We found some interesting results that were published in 4 peer-reviewed journals:
1. Young people treated with adults in adult centers had a recovery rate equal to the adults whereas young people treated in teen centers generally used more drugs coming out of treatment.
2. Professionals from teen treatment centers gave less stringent recovery plans to young addicts than older addicts and professionals in multi-generational centers tended to prescribe similar plans to both groups.
3. Young people with parents in recovery or other self-help groups were more likely to respond to treatment than those with parents who were not in community support groups.
So my advice to parents with addicted kids: Put them in a center that treats adults and young people in the same center (if you have a choice) and consider learning to sober-coach them.
You are not responsible for the bad choices of your young person, but you can help them make better choices given the right training. (Without the right training you become an enabler and often make the problem worse.)
You are not responsible for the brain chemistry of your addicted child (although allowing them to use at a young age increases at-risk children for addiction).

You are responsible to seek help for children in trouble with mind-altering chemicals. Just like you would be responsible to get help for them if they had juvenile diabetes. But if the health care professional you choose doesn’t recognize the difference between abuse and addiction or excludes the disease merely on the basis of a young age, find another health care professional.

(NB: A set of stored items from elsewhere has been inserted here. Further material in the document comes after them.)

/-- Port p takes packet k for this chip: it is UP, its epoch and SEQ are those expected, and the answer can leave at once by the same
port, which holds no packet and all credits (R563 to R568). -/
def State.takesPacket (s : State) (p : PortId) (seq : BitVec 12) (epoch : BitVec 8) (k : Packet) : Prop :=
  s.linkUp p ∧ epoch.toNat = (s.port p).epoch ∧ seq.toNat = (s.port p).rxSeq ∧ (s.port p).unacked < 7 ∧
  s.cw.chip = some k.dest ∧ s.portToward k.src = p ∧ p ∈ s.usedPorts ∧ (s.port p).queue = [] ∧ (s.port p).retry = [] ∧
  (s.port p).credits = [16, 16, 16] ∧ (s.port p).txSeq < 4096 ∧ s.harbour.wf = true ∧ s.harbour.upset = []

/-- Port p has sent these packets in their order, and then the credits of the packet k of a type (R563, R566). -/
def sends (s t : State) (p : PortId) (type : Nat) (k : Packet) (out : List Packet) : Prop :=
  (t.port p).sent = out.zipIdx.map (fun x => .packet (((s.port p).txSeq + x.2) % 4096) (s.port p).epoch x.1) ++
    [.credit (if type ≤ 6 then 0 else if type ≤ 11 then 1 else 2) (1 + k.payload.length / 66)] ∧
  (t.port p).rxSeq = ((s.port p).rxSeq + 1) % 4096 ∧ t.port p.other = s.port p.other

/-- The answer of this chip to packet k: ACK, a refused RD_DATA or RDW_DATA, or FLUSH_DONE (R561). -/
def State.reply (s : State) (k : Packet) (type status : Nat) : Packet :=
  { type := type, dest := k.src, src := s.cw.chip.getD 0, core := k.core, status := status, watch := k.watch, txn := k.txn }

/-- A watch that MULTICHIP admits and whose window holds n bytes at a Harbour offset (R70). -/
def State.admits (s : State) (watch off n : Nat) : Prop :=
  ∃ w, s.watch? watch = some w ∧ w.flag 5 = true ∧ w.inWindow off n = true

/-- The one outstanding operation of core c, on chip k.src, has the one unanswered packet that packet k answers (R559). -/
def State.awaits (s : State) (c : Fin 4) (k : Packet) (q : Pend) : Prop :=
  (s.core c).pend = [q] ∧ (∃ r, q.reqs = [r] ∧ r.txn = k.txn) ∧ k.txn / 16384 = c.val ∧ (s.core c).run = .running ∧
  (s.core c).wait = none ∧ (s.core c).replaying = false ∧ q.poison = none

/-! ### Cores -/

/-- The bundle of syllables l can issue on core c: it runs, nothing holds it, no slot of the bundle has acted already, every syllable
is legal in its slot, and no register or instruction line it needs is still owed (R353, R355, R366, R367, R399, R611); the core's
memories are in canonical form, as every step keeps them. -/
def State.canIssue (s : State) (c : Fin 4) (l : List Nat) : Prop :=
  s.live ∧ (s.core c).run = .running ∧ (s.core c).wait = none ∧ (s.core c).replaying = false ∧ (s.core c).early = [] ∧
  (s.core c).before = none ∧ (s.core c).regs.pc.toNat < 4096 ∧
  illegalSlot l = none ∧ operandStall (s.core c) l (s.core c).regs.pc.toNat = false ∧ (s.core c).wf = true

/-- A core whose next bundle is the one at index t, its own bundle having issued (R366). -/
def Core.goto (k : Core) (t : Nat) : Core :=
  { k with regs := { k.regs with pc := BitVec.ofNat 13 t }, lastPc := k.regs.pc.toNat, early := [], before := none }

/-- What issuing a bundle does to a core besides the effects of its syllables other than a branch: the loops that end there are
decided and the next bundle is chosen (R366, R371). -/
def Core.advance (k : Core) : Core :=
  let r := decideLoops (endingLoops k k.regs.pc.toNat) k
  r.2.goto (r.1.getD (k.regs.pc.toNat + 1))

/-- A row of the syllables: OP and the constructor of Instr. -/
abbrev SylRow := Nat × (Fin 4 → BitVec 64 → BitVec 64 → Instr)

/-- Operand B of a SALU syllable: with IB the low 32 bits of slot 14 under LI or IMM sign-extended from 24 bits, else s[SB]
(R398, R401). -/
def Core.aluB (k : Core) (w imm : BitVec 64) : BitVec 32 :=
  if w.getLsbD 33 then (if w.getLsbD 17 then imm.setWidth 32 else (w.extractLsb' 34 24).signExtend 32)
  else k.sreg (fld w.toNat 28 5)

/-- The integer results of the scalar ALU (R401): OP, constructor, result of operands A and B. -/
def aluRows : List (SylRow × (BitVec 32 → BitVec 32 → BitVec 32)) :=
  [((0x01, .add), fun a b => a + b), ((0x02, .sub), fun a b => a - b), ((0x03, .mul), fun a b => a * b),
   ((0x04, .mulh), fun a b => ((a.signExtend 64 * b.signExtend 64) >>> 32).setWidth 32),
   ((0x05, .mulhu), fun a b => ((a.setWidth 64 * b.setWidth 64) >>> 32).setWidth 32),
   ((0x06, .and), fun a b => a &&& b), ((0x07, .or), fun a b => a ||| b), ((0x08, .xor), fun a b => a ^^^ b),
   ((0x09, .shl), fun a b => a <<< (b &&& 31)), ((0x0A, .shr), fun a b => a >>> (b &&& 31)),
   ((0x0B, .sra), fun a b => a.sshiftRight (b.toNat % 32)),
   ((0x0C, .min), fun a b => if a.slt b then a else b), ((0x0D, .max), fun a b => if a.slt b then b else a),
   ((0x0E, .minu), fun a b => if a.ult b then a else b), ((0x0F, .maxu), fun a b => if a.ult b then b else a),
   ((0x10, .mov), fun _ b => b)]

/-- The compares of the scalar ALU (R401). -/
def compareRows : List (SylRow × (BitVec 32 → BitVec 32 → Bool)) :=
  [((0x20, .cmpeq), fun a b => a == b), ((0x21, .cmpne), fun a b => a != b), ((0x22, .cmplt), BitVec.slt),
   ((0x23, .cmple), BitVec.sle), ((0x24, .cmpltu), BitVec.ult), ((0x25, .cmpleu), BitVec.ule)]

/-- The operations between predicate registers (R401). -/
def predRows : List (SylRow × (BitVec 128 → BitVec 128 → BitVec 128)) :=
  [((0x28, .pand), fun a b => a &&& b), ((0x29, .porSyllable), fun a b => a ||| b), ((0x2A, .pxor), fun a b => a ^^^ b),
   ((0x2B, .pnot), fun a _ => ~~~a)]

/-- Operand B of a VECTOR syllable in lane l: with BB slot 14 under LI or s[SBB], else lane l of v[VB] (R398, R412). -/
def Core.vecB (k : Core) (w imm : BitVec 64) (l : Nat) : BitVec 32 :=
  if w.getLsbD 41 then (if w.getLsbD 17 then imm.setWidth 32 else k.sreg (fld w.toNat 36 5)) else k.lane (fld w.toNat 30 6) l

/-- The INT32 lane operations (R412): OP, constructor, result of A, B and the old destination. -/
def intLaneRows : List (SylRow × (BitVec 32 → BitVec 32 → BitVec 32 → BitVec 32)) :=
  [((0x01, .vadd), fun a b _ => a + b), ((0x02, .vsub), fun a b _ => a - b), ((0x03, .vmul), fun a b _ => a * b),
   ((0x04, .vmla), fun a b d => d + a * b), ((0x05, .vmin), fun a b _ => if a.sle b then a else b),
   ((0x06, .vmax), fun a b _ => if b.sle a then a else b), ((0x07, .vabs), fun a _ _ => if a.msb then -a else a),
   ((0x08, .vneg), fun a _ _ => -a), ((0x09, .vand), fun a b _ => a &&& b), ((0x0A, .vor), fun a b _ => a ||| b),
   ((0x0B, .vxor), fun a b _ => a ^^^ b), ((0x0C, .vshl), fun a b _ => a <<< (b &&& 31)),
   ((0x0D, .vshr), fun a b _ => a >>> (b &&& 31)), ((0x0E, .vsra), fun a b _ => a.sshiftRight (b.toNat % 32))]

/-- A float result as a lane with its flags. -/
def asLane (r : Nat × BitVec 4) : BitVec 32 × BitVec 4 := (BitVec.ofNat 32 r.1, r.2)

/-- Lane operations that set flags (R412, R467, R481): OP, constructor, T, and the result with its flags. -/
def flagLaneRows : List (SylRow × Bool × (BitVec 32 → BitVec 32 → BitVec 32 → BitVec 32 × BitVec 4)) :=
  [((0x01, .vadd), true, fun a b _ => asLane (f32Add a.toNat b.toNat)),
   ((0x02, .vsub), true, fun a b _ => asLane (f32Sub a.toNat b.toNat)),
   ((0x03, .vmul), true, fun a b _ => asLane (f32Mul a.toNat b.toNat)),
   ((0x04, .vmla), true, fun a b d =>
      ((asLane (f32Add d.toNat (f32Mul a.toNat b.toNat).1)).1,
       (f32Mul a.toNat b.toNat).2 ||| (f32Add d.toNat (f32Mul a.toNat b.toNat).1).2)),
   ((0x05, .vmin), true, laneOp 0x05 true), ((0x06, .vmax), true, laneOp 0x06 true),
   ((0x07, .vabs), true, laneOp 0x07 true), ((0x08, .vneg), true, laneOp 0x08 true),
   ((0x0F, .vaddsat), false, fun a b _ =>
      if a.saddOverflow b then (if a.msb then 0x80000000 else 0x7FFFFFFF, flSat) else (a + b, 0)),
   ((0x18, .vcvtif), false, fun a _ _ => asLane (fmtF32.round (decide (a.toInt < 0)) a.toInt.natAbs 0)),
   ((0x18, .vcvtif), true, fun a _ _ => asLane (fmtF32.round (decide (a.toInt < 0)) a.toInt.natAbs 0)),
   ((0x19, .vcvtfi), false, laneOp 0x19 false), ((0x19, .vcvtfi), true, laneOp 0x19 true)]

/-- The core after a bundle whose one VECTOR syllable wrote the lanes `v` and set flags: nothing else of it differs from what
issuing alone leaves, but for the metered lane operations (R109, R412). -/
def Core.vectorDone (k : Core) (v : List (Nat × BitVec 32)) (fl : BitVec 4) : Core :=
  { k.advance with v := v, regs := { k.advance.regs with fl := k.regs.fl ||| fl },
                   meter := { k.meter with vec := k.meter.vec + 128 } }

/-- The lanes of core k' are those of core k but for the active lanes of v[vd], which hold f (R396, R412). -/
def lanesWritten (k k' : Core) (w vd : Nat) (f : Nat → BitVec 32) : Prop :=
  ∀ r l, r < 64 → l < 128 → k'.lane r l = if r = vd ∧ predBit k w l = true then f l else k.lane r l

/-- The flags of the active lanes together (R396, R476). -/
def activeFlags (k : Core) (w : Nat) (f : Nat → BitVec 4) : BitVec 4 :=
  ((List.range 128).filter (predBit k w)).foldl (fun x l => x ||| f l) 0

/-- Some lane of a VECTOR syllable is active (R396). -/
def someLane (k : Core) (w : Nat) : Prop := ∃ l, l < 128 ∧ predBit k w l = true

/-- Nothing of the core is outstanding, and no line of its local memory is poisoned or holds a single-bit error, so that no access of
it waits, meets an error or corrects one (R361, R373, R604). -/
def Core.quiet (k : Core) : Prop := k.pend = [] ∧ k.loc.poison = [] ∧ k.loc.upset = []

/-! ### Tensor, rescale and pool operations -/

/-- Address of the descriptor that a syllable's AD names. -/
def Core.descAt (k : Core) (w : BitVec 64) : Nat := (k.areg (fld w.toNat 18 4)).toNat

/-- The tensor descriptor that a syllable names. -/
def Core.tensorDesc (k : Core) (w : BitVec 64) : TDesc := TDesc.read (rdBytes k.loc.data (k.descAt w) 64)

/-- First accumulator row of a TENSOR or RESCALE syllable: 128 × AC + ROW (R405). -/
def accRow (w : BitVec 64) : Nat := 128 * fld w.toNat 22 2 + fld w.toNat 24 7

/-- A `mm` or `conv` syllable meets what the spec asks of it: descriptor and operands aligned and in local memory, the bounds of
its table, rows inside the accumulators, and no row of the other domain to accumulate into (R405 to R411). -/
def Core.tensorOk (k : Core) (w : BitVec 64) (conv : Bool) : Prop :=
  let d := k.tensorDesc w
  let mode := fld w.toNat 31 4
  let sp := d.inSpan conv (tensorMode mode).1.bits
  k.descAt w % 64 = 0 ∧ k.descAt w + 64 ≤ 0x500000 ∧
  d.ok (rdBytes k.loc.data (k.descAt w) 64) conv mode = true ∧ accRow w + d.m ≤ 512 ∧
  (w.getLsbD 35 = true → ∀ j, j < d.m → sget 0 k.accDom (accRow w + j) = if 4 ≤ mode then 1 else 0) ∧
  sp.1 + (sp.2 - sp.1) ≤ 0x500000 ∧
  d.wt + ((d.kg conv - 1) * d.wtRow + ceilDiv (d.n * (tensorMode mode).2.1.bits) 8) ≤ 0x500000

/-- The accumulator element that a `mm` or `conv` syllable leaves in row j, column n of its output: the integer reduction of R407
to R409 and R491, or the binary32 one of R482 and R493, onto the old element under ACC and onto zero otherwise. -/
def Core.tensorElement (k : Core) (w : BitVec 64) (conv : Bool) (j n : Nat) : BitVec 48 :=
  let d := k.tensorDesc w
  let old : BitVec 48 := if w.getLsbD 35 then k.accel (accRow w + j) n else 0
  match tensorMode (fld w.toNat 31 4) with
  | (.flt xf, .flt wf, _) => BitVec.ofNat 48 (fltElement k.loc d conv xf wf j n (fld old.toNat 0 32)).1
  | (xe, we, _) => BitVec.ofNat 48 (ofSigned (intElement k.loc d conv xe.bits we.bits j n old.toInt).1 48)

/-- The rescale descriptor that a syllable names. -/
def Core.rescaleDesc (k : Core) (w : BitVec 64) : RDesc := RDesc.read (rdBytes k.loc.data (k.descAt w) 64)

/-- Lines of an output pixel or row of `n` elements in an output format. -/
def outLines (n ofmt : Nat) : Nat := ceilDiv (n * (ofmtElem ofmt).bits) 512

/-- A `rqa` or `rqv` syllable meets what the spec asks of it (R414, R415). -/
def Core.rescaleOk (k : Core) (w : BitVec 64) (rqv : Bool) : Prop :=
  let d := k.rescaleDesc w
  k.descAt w % 64 = 0 ∧ k.descAt w + 64 ≤ 0x500000 ∧
  d.ok (rdBytes k.loc.data (k.descAt w) 64) rqv = true ∧ (rqv = true ∨ accRow w + d.m ≤ 512) ∧
  d.out + ((d.m - 1) * d.stride + 64 * outLines d.n d.ofmt) ≤ 0x500000 ∧ d.rq + 8 * d.n ≤ 0x500000 ∧
  d.bias + (if bitN d.flags 0 then 4 * d.n else 1) ≤ 0x500000 ∧ (d.act = 3 → d.lut + 256 ≤ 0x500000)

If the health care professional you chose tells you that you are the cause of your son’s or daughter’s choices and/or their disease, find another health care professional.
Why? Because if addiction is a disease, then it may strike anyone at anytime. Addiction isn’t “infectious” and your kids won’t “catch” it from you (although your DNA may have contributed).
Addiction is a functional disease (see the graph) that means a part of the body doesn’t function properly and causes dis-ease, such as heart disease or COPD.
So does this mean you can’t help them? Not at all. There are many things a parent can do to help their addicted child, but taking the blame isn’t one of them.
So let’s retire the blame game for good: find the right health-care professional, learn the science of this inherited brain disease, and step into your real power, as the sober coach and advocate your teen actually needs.